Formula 1 has never been this big in America. Last weekend 432,000 fans filled the Circuit of the Americas for the 2023 United States Grand Prix, which would have been unthinkable not long ago. There’s just one problem: F1 doesn’t seem to care much about connecting with its American audience. The American races don’t feel like a part of the American racing landscape, they feel like a one-weekend show that could could happen exactly the same way in any venue anywhere in the world.

It Over and over again in Austin, it became apparent just how big the gap of understanding is between the people who live in the country F1 competed in last weekend and the people who create the product on the track. It wasn’t COTA itself, which has risen admirably to the challenge posed by a sudden jump in attendance; I make a point of visiting with fans any time I’m at an event, and the folks milling about the fan zones confirmed what I’d noticed: The track facilities have improved each year, and while there’s still room to grow, COTA has padded the F1 race with concerts, unique food options, more grandstands, and plenty of activations. One fan referred to the event as “F1 Con,” where fans could gather to nerd out together — it was an apt description.

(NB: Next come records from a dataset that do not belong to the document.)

-- ==== Sys2Proof/Proofs/EdgeArrivals.lean ====
section
/-! PROOFS. The edge arrivals of a sample event: pre-light, and a travel notice each (O16). -/

namespace Sys2Proof.Machine

section Arrivals

variable {s : State} {c : Configuration}

/-- The body of the notice an arrival at an edge raises (R101). -/
def arrivalBody (c : Configuration) (own : Nat) (e : Edge) (sequence : Nat) : List Byte :=
  [toByte own, if e = .east then 1 else 0, toByte (c.site.lookAhead - 1), toByte sequence]

/-- The LTC once an arrival has been handed to it (R99, R101, R104). -/
def Ltc.arrived (l : Ltc) (c : Configuration) (own : Nat) : Ltc :=
  { l with
    prelight := .active c.site.prelightHold
    recent := recentAdd (own, l.sequence) l.recent
    sequence := (l.sequence + 1) % 256 }

/-- The station once an arrival at an edge has been handed to it. -/
def State.handed (s : State) (c : Configuration) (e : Edge) : State :=
  { s with
    ltc := s.ltc.arrived c s.ssl.own
    lc := s.lc.postNotice .travel (arrivalBody c s.ssl.own e s.ltc.sequence) }

/-- An arrival in RUN outside fire mode (R100). -/
theorem State.edgeArrival_of_run (hrun : s.ssl.startup = .run) (hfire : s.fmc.inForce = false) (e : Edge) :
    s.edgeArrival c e = s.handed c e := by
  have hdir : directionCode e = if e = .east then 1 else 0 := by cases e <;> rfl
  have hworks : (s.ssl.startup.isRun && !s.fmc.inForce) = true := by rw [hrun, hfire]; rfl
  unfold State.edgeArrival State.handed arrivalBody
  rw [if_pos hworks, ← hdir]
  rfl

/-- An arrival at any other time (R100). -/
theorem State.edgeArrival_of_inert (h : s.ssl.startup ≠ .run ∨ s.fmc.inForce = true) (e : Edge) :
    s.edgeArrival c e = s := by
  refine if_neg fun hworks => ?_
  rw [Bool.and_eq_true, Bool.not_eq_true', Startup.isRun_iff] at hworks
  rcases h with h | h
  · exact h hworks.1
  · exact absurd (hworks.2.symm.trans h) Bool.noConfusion

/-- The zones a sample finds newly occupied at an edge, by ascending number (R19). -/
def arrivalsOf (zones : Six Zone) (found : BitVec 6) : List (Fin 6) :=
  (List.finRange 6).filter fun k => (zones.get k).state == .vacant && (zones.get k).edge != .noEdge
    && found.getLsbD k.val

theorem State.handArrivals_eq (s : State) (c : Configuration) (zones : Six Zone) (found : BitVec 6) :
    s.handArrivals c zones found
      = (arrivalsOf zones found).foldl (fun t k => t.edgeArrival c (zones.get k).edge) s := by
  have harrives : ∀ k, (zones.get k).arrives (found.getLsbD k.val) = ((zones.get k).state == .vacant
      && (zones.get k).edge != .noEdge && found.getLsbD k.val) := fun k => by
    unfold Zone.arrives
    rw [Bool.and_assoc, Bool.and_comm]
  unfold State.handArrivals arrivalsOf
  rw [List.foldl_filter]
  simp only [harrives]

theorem State.handArrivals_of_inert {zones : Six Zone} {found : BitVec 6}
    (h : s.ssl.startup ≠ .run ∨ s.fmc.inForce = true ∨ arrivalsOf zones found = []) :
    s.handArrivals c zones found = s := by
  rw [State.handArrivals_eq]
  by_cases hinert : s.ssl.startup ≠ .run ∨ s.fmc.inForce = true
  · generalize arrivalsOf zones found = l
    induction l with
    | nil => rfl
    | cons k l ih => rw [List.foldl_cons, State.edgeArrival_of_inert hinert, ih]
  · rw [(or_assoc.2 h).resolve_left hinert]
    rfl

variable {zones : Six Zone}

/-- Every arrival handed in RUN outside fire mode (R99, R101). -/
theorem State.handed_ltc : ∀ {ks : List (Fin 6)} {s : State}, s.ssl.startup = .run → s.fmc.inForce = false →
    ks ≠ [] →
    (ks.foldl (fun t k => t.edgeArrival c (zones.get k).edge) s).ltc.prelight = .active c.site.prelightHold
    ∧ (ks.foldl (fun t k => t.edgeArrival c (zones.get k).edge) s).ltc.sequence
      = (s.ltc.sequence + ks.length) % 256
  | [], _, _, _, h => absurd rfl h
  | k :: ks, s, hrun, hfire, _ => by
    rw [List.foldl_cons, State.edgeArrival_of_run hrun hfire]
    cases ks with
    | nil => exact ⟨rfl, rfl⟩
    | cons k' ks =>
      obtain ⟨hpre, hseq⟩ := State.handed_ltc (ks := k' :: ks)
        (s := s.handed c (zones.get k).edge) hrun hfire (List.cons_ne_nil _ _)
      refine ⟨hpre, hseq.trans ?_⟩
      change ((s.ltc.sequence + 1) % 256 + (ks.length + 1)) % 256 = (s.ltc.sequence + (ks.length + 1 + 1)) % 256
      omega

theorem toByte_mod (n : Nat) : toByte (n % 256) = toByte n := by
  apply BitVec.eq_of_toNat_eq
  simp [toByte]

/-- The notices of the arrivals in the zones `ks`, the first of sequence `q + i` (R101). -/
def arrivalNotices (c : Configuration) (zones : Six Zone) (own q clock i : Nat) (ks : List (Fin 6)) : List Notice :=
  (ks.zipIdx i).map fun e => ⟨.travel, arrivalBody c own (zones.get e.1).edge (q + e.2), clock, ⟨0, false⟩⟩

/-- Into a store of at most the notices of six arrivals, every notice of an arrival fits (R54, R55). -/
theorem State.handed_lc {q : Nat} : ∀ {ks : List (Fin 6)} {s : State} {i : Nat}, s.ssl.startup = .run →
    s.fmc.inForce = false → s.lc.tx = .idle → s.lc.alarmWaiting = none → toByte s.ltc.sequence = toByte (q + i) →
    (∀ n ∈ s.lc.notices, n.size = 9) → s.lc.notices.length + ks.length ≤ 6 →
    (ks.foldl (fun t k => t.edgeArrival c (zones.get k).edge) s).lc = { s.lc with
      notices := s.lc.notices ++ arrivalNotices c zones s.ssl.own q s.lc.clock i ks }
  | [], s, _, _, _, _, _, _, _, _ => by
    rw [arrivalNotices]
    simp
  | k :: ks, s, i, hrun, hfire, htx, halarm, hseq, hsizes, hlen => by
    have hother : s.lc.otherSizes = [] := by
      unfold Lc.otherSizes
      rw [halarm, htx]
      rfl
    have hbytes : s.lc.sharedBytes = s.lc.notices.length * 9 := by
      unfold Lc.sharedBytes
      rw [hother, List.map_congr_left hsizes, List.map_const', List.sum_replicate]
      simp
    have hframes : s.lc.sharedFrames = s.lc.notices.length := by
      unfold Lc.sharedFrames
      rw [hother, List.length_nil, Nat.zero_add]
    rw [List.length_cons] at hlen
    have hpost : (s.handed c (zones.get k).edge).lc = { s.lc with notices := s.lc.notices
        ++ [⟨.travel, arrivalBody c s.ssl.own (zones.get k).edge s.ltc.sequence, s.lc.clock, ⟨0, false⟩⟩] } :=
      (Lc.postNotice_of_short s.lc .travel
        (b := arrivalBody c s.ssl.own (zones.get k).edge s.ltc.sequence) (show 4 ≤ 48 by decide)).1
        (show s.lc.sharedBytes + 9 ≤ 223 by omega) (by omega)
    have hnext : toByte (s.handed c (zones.get k).edge).ltc.sequence = toByte (q + (i + 1)) := by
      change toByte ((s.ltc.sequence + 1) % 256) = _
      rw [toByte_mod]
      unfold toByte at hseq ⊢
      rw [← Nat.add_assoc, BitVec.ofNat_add, BitVec.ofNat_add (q + i), hseq]
    have hbody : arrivalBody c s.ssl.own (zones.get k).edge s.ltc.sequence
        = arrivalBody c s.ssl.own (zones.get k).edge (q + i) := by
      unfold arrivalBody
      rw [hseq]
    rw [List.foldl_cons, State.edgeArrival_of_run hrun hfire,
      State.handed_lc (s := s.handed c (zones.get k).edge) (i := i + 1) hrun hfire (by rw [hpost]; exact htx)
        (by rw [hpost]; exact halarm) hnext ?sizes ?len, hpost, hbody]
    case sizes =>
      rw [hpost]
      intro n hn
      rcases List.mem_append.1 hn with hn | hn
      · exact hsizes n hn
      · cases List.mem_singleton.1 hn
        rfl
    case len =>
      rw [hpost, List.length_append, List.length_singleton]
      omega
    · simp only [List.append_assoc]
      rfl

end Arrivals

/-- With the fire input as it was, the LTC and the LC after a sample are those the arrivals leave. -/
theorem State.fieldSample_handed {s : State} {c : Configuration} {x : InputLevels} (now : Nat) (h : s.works c)
    (hx : x.fire = s.br.fireInput) {v : State}
    (hv : ((s.atField x now).sampled c).handArrivals c s.br.zones x.occupied = v) :
    (s.atField x now).fiuSample.ltc = v.ltc ∧ (s.atField x now).fiuSample.lc = v.lc := by
  subst hv
  rw [State.fiuSample_of_same (s := s.atField x now) h.2 hx]
  exact ⟨rfl, rfl⟩

/-- Settles O16: the arrivals one after another by `State.handed`, behind every field the sample takes. -/
theorem edgeArrivalRaisesNotice : Obligations.EdgeArrivalRaisesNotice := by
  rintro s c x now h hx arrivals l harrivals rfl
  have hown : ((s.atField x now).sampled c).ssl.own = s.ssl.own := Ssl.writeAll_own _ _
  have hstart : ((s.atField x now).sampled c).ssl.startup = s.ssl.startup := (Ssl.writeAll_kept _ _).2.1
  have harr : arrivalsOf s.br.zones x.occupied = arrivals := harrivals.symm
  refine ⟨_, exec_fiuSampleEvent_of_works x now h, fun hinert => ?inert, fun hrun hfire hne =>
    ⟨?_, ?_, ?_, fun hnotices htx halarm => ?store, fun k hk => ?single⟩⟩
  case inert =>
    have hkept : ((s.atField x now).sampled c).handArrivals c s.br.zones x.occupied
        = (s.atField x now).sampled c :=
      State.handArrivals_of_inert (hinert.imp (fun hne => hstart ▸ hne) (Or.imp_right harr.trans))
    exact State.fieldSample_handed now h hx hkept
  all_goals have hrun' := hstart.trans hrun
  all_goals have hhand := State.handArrivals_eq ((s.atField x now).sampled c) c s.br.zones x.occupied
  all_goals rw [harr] at hhand
  · rw [(State.fieldSample_handed now h hx hhand).1]
    exact (State.handed_ltc hrun' hfire hne).1
  · rw [(State.fieldSample_handed now h hx rfl).1]
    exact State.handArrivals_groups _ c _ _
  · rw [(State.fieldSample_handed now h hx hhand).1]
    exact (State.handed_ltc hrun' hfire hne).2
  case store =>
    have hlen : arrivals.length ≤ 6 := by
      rw [harrivals]
      exact (List.length_filter_le _ _).trans (List.length_finRange (n := 6)).le
    have hempty : ((s.atField x now).sampled c).lc.notices = [] := hnotices
    have hhanded := State.handed_lc (c := c) (zones := s.br.zones) (q := s.ltc.sequence) (i := 0) (ks := arrivals)
      (s := (s.atField x now).sampled c) hrun' hfire htx halarm rfl
      (fun n hn => by rw [hempty] at hn; cases hn) (by rw [hempty, List.length_nil]; omega)
    rw [(State.fieldSample_handed now h hx hhand).2, hhanded, hown]
    refine ⟨rfl, ?_⟩
    rw [hempty]
    rfl
  case single =>
    rw [hk] at hhand
    have hone : ((s.atField x now).sampled c).handArrivals c s.br.zones x.occupied
        = ((s.atField x now).sampled c).handed c (s.br.zones.get k).edge :=
      hhand.trans (State.edgeArrival_of_run hrun' hfire _)
    obtain ⟨hroom, hfull⟩ := Lc.postNotice_of_short (s.lc.advance now) .travel
      (b := arrivalBody c s.ssl.own (s.br.zones.get k).edge s.ltc.sequence) (show 4 ≤ 48 by decide)
    have hpost : (s.atField x now).fiuSample.lc = (s.lc.advance now).postNotice .travel
        (arrivalBody c s.ssl.own (s.br.zones.get k).edge s.ltc.sequence) := by
      rw [(State.fieldSample_handed now h hx hone).2, ← hown]
      rfl
    refine ⟨?_, fun hbytes hframes => ?_, fun hno => ?_⟩
    · rw [(State.fieldSample_handed now h hx hone).1, ← hown]
      obtain ⟨kept, hkept, -⟩ := recentAdd_eq (((s.atField x now).sampled c).ssl.own, s.ltc.sequence) s.ltc.recent
      change (recentAdd (((s.atField x now).sampled c).ssl.own, s.ltc.sequence) s.ltc.recent).getLast? = _
      rw [hkept, List.getLast?_concat]
    · rw [hpost, hroom hbytes hframes]
      exact ⟨rfl, rfl⟩
    · rw [hpost, hfull hno]
      exact ⟨rfl, rfl⟩

end Sys2Proof.Machine
end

It was jarring, then, to enter the F1 paddock, where it felt as if I’d been launched into an entirely different world. Being physically in the US was an afterthought, we could have been anywhere else on the F1 schedule. The priority seemed to be remaining as insular and isolated as possible.

Throughout the weekend, I posed a complex question to as many people as I could: How can Formula 1 continue to grow — or at least maintain — its American audience?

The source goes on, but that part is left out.